Rares sont les décisions dans le domaine du marché de l’art consacrant la nullité du contrat de vente sur le fondement du dol. Dans une décision rendue le 15 mai 2020, la Cour d’appel de Rennes a prononcé la nullité pour dol de la vente réalisée par un antiquaire d’un vase, prétendument créé par l’artiste céramiste Hans Coper (1920-1980), à un couple de collectionneurs[1]. En effet, cette société, professionnelle en matière d’antiquités, avait usé de divers stratagèmes afin d’emporter le consentement des collectionneurs, notamment la présentation erronée du précédent propriétaire du vase.

L’auteur d’une oeuvre, qualité essentielle du contrat de vente d’une oeuvre ou d’un objet d’art
Le vase objet du litige avait été vendu en 2010 par la société comme un vase « Chardon » de Hans Coper, célèbre artiste céramiste, pour 5.000 euros. En 2014, après avoir constaté une hausse de la cote de cet artiste, le couple de collectionneurs avait souhaité mettre à l’encan cet objet et s’était rapproché à cette fin d’une célèbre maison de ventes aux enchères anglo-saxonne. Toutefois, le directeur des ventes leur indiqua sur simple présentation de photographies, que le vase serait un faux. Après une vaine tentative de résolution amiable du litige avec l’antiquaire, les époux ont obtenu la désignation d’un expert judiciaire qui confirmait les soupçons sur l’authenticité.
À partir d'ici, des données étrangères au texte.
-- ==== Sys2Proof/Tests/Slice0.lean ====
section
/-! SUPPORT. Tests of single steps with expected results from spec/95_test_vectors.md and the encoding tables, and a witness for
every statement with hypotheses. -/

namespace Sys2Proof.Tests

open Sys2Proof.Machine

/-! ## A small state -/

/-- The device after a reset, its two draws made: line high, pointer at STATUS. -/
def dev0 : Device :=
  { pending := none, ppd := false, sd := false, ll := true, rst := true, sbr := false, tsb := false, dir := false
    cfg := 0#4, channel := 0, readPtr := .status, readData := none, settling := false, fault := none }

/-- The host as constructed, its draws made. -/
def host0 : HostState :=
  { addr := 0x18#7, opState := .idle, curChannel := 0#8, convStart := 0#32, clock := 0, reply := .none, result := none
    scratchOut := [], tempOut := 0#32, prog := [] }

/-- The environment with draws placed in advance. -/
def env0 (script : List Nat) : Env :=
  { devicePresent := true, busErrors := false, sched := [], script := script, drawCount := 0, history := [] }

/-- A state from its device and the draws to come. -/
def st (d : Device) (script : List Nat) : State := ⟨d, host0, env0 script⟩

/-- The same with a host program. -/
def stProg (d : Device) (script : List Nat) (prog : List Task) : State := ⟨d, { host0 with prog := prog }, env0 script⟩

/-- The same with the agent that moves first placed. -/
def stSched (d : Device) (a : Agent) (prog : List Task) : State :=
  ⟨d, { host0 with prog := prog }, { env0 [] with sched := [a] }⟩

/-- The next state satisfies p. -/
def nextIs (o : StepResult) (p : State → Bool) : Bool :=
  match o with
  | .next t => p t
  | .fault _ => false
  | .refused _ => false

/-- The machine stops with this fault. -/
def faultIs (o : StepResult) (r : Fault) : Bool :=
  match o with
  | .next _ => false
  | .fault q => q == r
  | .refused _ => false

/-! ## Well-formedness (30_encoding.md R84, R87, R88, R90, R92) -/

theorem test_wf_srp : (Instr.srp 0xF0#8).wellFormed = true ∧ (Instr.srp 0x00#8).wellFormed = false := by decide
theorem test_wf_wcfg : (Instr.wcfg 0x69#8).wellFormed = true ∧ (Instr.wcfg 0xE0#8).wellFormed = false := by decide
theorem test_wf_chsl : (Instr.chsl 0x87#8).wellFormed = true ∧ (Instr.chsl 0xB8#8).wellFormed = false := by decide

/-- The sixteen legal WCFG parameters (95_test_vectors.md §2.5). -/
theorem test_config_parameters :
    ((List.range 256).filter fun n => (configOf (BitVec.ofNat 8 n)).isSome) =
      [0x0F, 0x1E, 0x2D, 0x3C, 0x4B, 0x5A, 0x69, 0x78, 0x87, 0x96, 0xA5, 0xB4, 0xC3, 0xD2, 0xE1, 0xF0] := by
  decide +kernel
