-- ==== Sys2Proof/Machine/Memory.lean ====
section
/-! DEFINITION. The table memory `TBL` and the Coding that owns it (20 R50 to R52, R56; 00 R7).
`TBL` is word-addressed, one pointer word an address, and never accessed at another width, so its cells are words
and no byte order arises (20 R51, R61; 92 D11, D24). -/

namespace Sys2Proof

/-- The cells of a word-addressed memory, in ONE canonical form: addresses strictly rising, and no cell that holds
what an unlisted address reads as (log entry 5). `tw` is `TARGET_W`. -/
abbrev Memory (tw : Nat) := List (Nat × PtrWord tw)

/-- What an unlisted address reads as: the all-zero, "never written" table word of 30 R82 and 92 D8, an invalid
kind. Log entry 5. -/
def Memory.unlisted {tw : Nat} : PtrWord tw := 0#(tw + 8)

/-- The word at an address. -/
def Memory.read {tw : Nat} : Memory tw → Nat → PtrWord tw
  | [], _ => Memory.unlisted
  | (b, v) :: rest, a => if a = b then v else Memory.read rest a

/-- Put a word at an address, keeping the canonical form: writing what an unlisted address reads as removes the cell.
No command writes `TBL` (20 R52); this is how a table is laid out before `NEW` (70 R222). -/
def Memory.write {tw : Nat} : Memory tw → Nat → PtrWord tw → Memory tw
  | [], a, w => if w = Memory.unlisted then [] else [(a, w)]
  | (b, v) :: rest, a, w =>
    if a < b then (if w = Memory.unlisted then (b, v) :: rest else (a, w) :: (b, v) :: rest)
    else if a = b then (if w = Memory.unlisted then rest else (a, w) :: rest)
    else (b, v) :: Memory.write rest a w

/-- The canonical form holds. -/
def Memory.wf {tw : Nat} : Memory tw → Bool
  | [] => true
  | (a, w) :: rest => (w != Memory.unlisted) && rest.all (fun cell => decide (a < cell.1)) && Memory.wf rest

/-- A Coding: the immutable table and its three constants (00 R7, 10 R27, 20 R51), laid out for one `TARGET_W`. -/
structure Coding where
  /-- The parameter `TARGET_W` that the table's words are laid out for (00 R8). A hardware block built with one
  `TARGET_W` is this machine given Codings of that one; log entry 3. -/
  targetW : Nat
  /-- Bits examined per lookup step. -/
  treeShift : Nat
  /-- Index of the root node. -/
  treeIndexStart : Nat
  /-- `NODE_COUNT`, the number of nodes. -/
  nodeCount : Nat
  /-- `treeNodes`, the space `TBL`, by flat address. -/
  table : Memory targetW
  deriving DecidableEq, Repr

/-- Slots of a node: `2^treeShift` (20 R51). -/
def Coding.slots (c : Coding) : Nat := 2 ^ c.treeShift

/-- The number of words of `TBL`: `NODE_COUNT * 2^treeShift` (20 R51). -/
def Coding.size (c : Coding) : Nat := c.nodeCount * c.slots

/-- The flat word address of slot `s` of node `i` (20 R51, 92 D11). -/
def Coding.flatAddress (c : Coding) (i s : Nat) : Nat := i * c.slots + s

/-- The pair `(i, s)` is an address of `TBL` (20 R51). -/
def Coding.inTable (c : Coding) (i : Int) (s : Nat) : Bool :=
  decide (0 ≤ i) && decide (i < (c.nodeCount : Int)) && decide (s < c.slots)

/-- The word at slot `s` of node `i`. -/
def Coding.word (c : Coding) (i s : Nat) : PtrWord c.targetW := c.table.read (c.flatAddress i s)

/-- `TblRead(i, s)` (00 R11, 20 R51, R52): the pointer word at an address of the table, and nothing outside it
(93 U4: no wrap-around is defined). -/
def Coding.tblRead (c : Coding) (i : Int) (s : Nat) : Option (PtrWord c.targetW) :=
  if c.inTable i s then some (c.word i.toNat s) else none

/-- `TARGET_W` is at least 8 (00 R8), and the table's cells are in canonical form and all lie in `TBL`: every Coding of
the spec has exactly one such representation. -/
def Coding.canonical (c : Coding) : Bool :=
  decide (Config.minTargetW ≤ c.targetW) && Memory.wf c.table && c.table.all (fun cell => decide (cell.1 < c.size))

/-- The least Coding at a `TARGET_W` over a table memory in which nothing has been written: one node of two all-zero
words. -/
def Coding.blankAt (tw : Nat) : Coding :=
  { targetW := tw, treeShift := 1, treeIndexStart := 0, nodeCount := 1, table := [] }

/-- It stands for "operand words of zeros" where an encoding carries no Coding; log entry 8. -/
def Coding.blank : Coding := Coding.blankAt Config.targetW

end Sys2Proof
end

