-- ==== Sys2Proof/Machine/Extract.lean ====
section
/-! DEFINITION. The loop a DECODE or FLUSH is: EXTRACT (41 R135), the stops of 42 R162 and R170, REFILL_ALL (40 R115).
One `microStep` is one iteration of EXTRACT or one turn of the command around it; a command is its micro-steps run to
the response (42 R160: the host sees the state only between commands). -/

namespace Sys2Proof.Machine

/-- Execute the pointer word that LOOKUP fetched. The decoder of pointer words never gives a command. -/
def runPointer (i : Instr) (s : State) : Result :=
  match i with
  | .descend consumeBits offset => execDescend consumeBits offset s
  | .ret consumeBits symbol => execRet consumeBits symbol s
  | .invalid0 consumeBits => execInvalid0 consumeBits s
  | .invalid3 consumeBits => execInvalid3 consumeBits s
  | .new _ => .refused .noExtraction
  | .decode _ _ => .refused .noExtraction
  | .flush _ => .refused .noExtraction
  | .aligned => .refused .noExtraction

/-- An iteration of EXTRACT: the capacity test first, then SELECT and LOOKUP, then the pointer (41 R135, R136). -/
def extractStep (r : Run) (s : State) : Result :=
  if s.dstFull r then .next (s.setPhase .dstFull)
  else match s.lookup with
    | none => .refused .lookupOutsideTable
    | some pointer => runPointer pointer s

/-- EXTRACT stopped with NeedInput: FLUSH responds; DECODE responds if `src` is used up, else refills and extracts
again (42 R162, R170). -/
def afterNeedInput (r : Run) (s : State) : State :=
  match r.kind with
  | .flush => s.respond (s.runResponse r)
  | .decode =>
    if r.srcUsedUp then s.respond (s.runResponse r)
    else ((State.refillAll (r.src.drop r.nSrc) s).setPhase .extract)

/-- One micro-step of the command in progress; with none in progress nothing happens. -/
def microStep (s : State) : Result :=
  match s.run with
  | none => .next s
  | some r =>
    match r.phase with
    | .extract => extractStep r s
    | .dstFull => .next (s.respond (s.runResponse r))
    | .needInput => .next (afterNeedInput r s)

/-- Run the command in progress to its response, in at most `fuel` micro-steps. -/
def runCommand : Nat → State → Result
  | 0, s =>
    match s.run with
    | none => .next s
    | some _ => .refused .workBoundExceeded
  | fuel + 1, s =>
    match s.run with
    | none => .next s
    | some _ =>
      match microStep s with
      | .next t => runCommand fuel t
      | .fault f => .fault f
      | .refused r => .refused r

/-- Weight of a phase in the work bound: an extraction still has to stop, a stop still has to be answered. -/
def Phase.weight : Phase → Nat
  | .extract => 2
  | .needInput => 1
  | .dstFull => 1

/-- The work left in the command in progress, after the bounds of 41 R138 and 42 R163: a RETURN uses up capacity, a
DESCEND at least one held bit (WF4), a refill phase at least one byte of `src` and brings 8 bits a byte. -/
def State.work (s : State) : Nat :=
  match s.run with
  | none => 0
  | some r => 10 * (r.src.length - r.nSrc) + s.heldCount + (r.dstCap - s.dst.length) + r.phase.weight

/-- The command in progress, run to its end. -/
def runToEnd (s : State) : Result := runCommand s.work s

end Sys2Proof.Machine
end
Selon l’expert judiciaire, les sceaux de Hans Coper sont toujours tracés et creusés dans la céramique de la façon suivante : « l’initiale H de Hans toujours couchée avec la barre du centre débordant légèrement vers le bas et l’initiale C figurant un fond de bol sur la lettre H ». Tel n’était pourtant pas le cas du vase acheté par les collectionneurs.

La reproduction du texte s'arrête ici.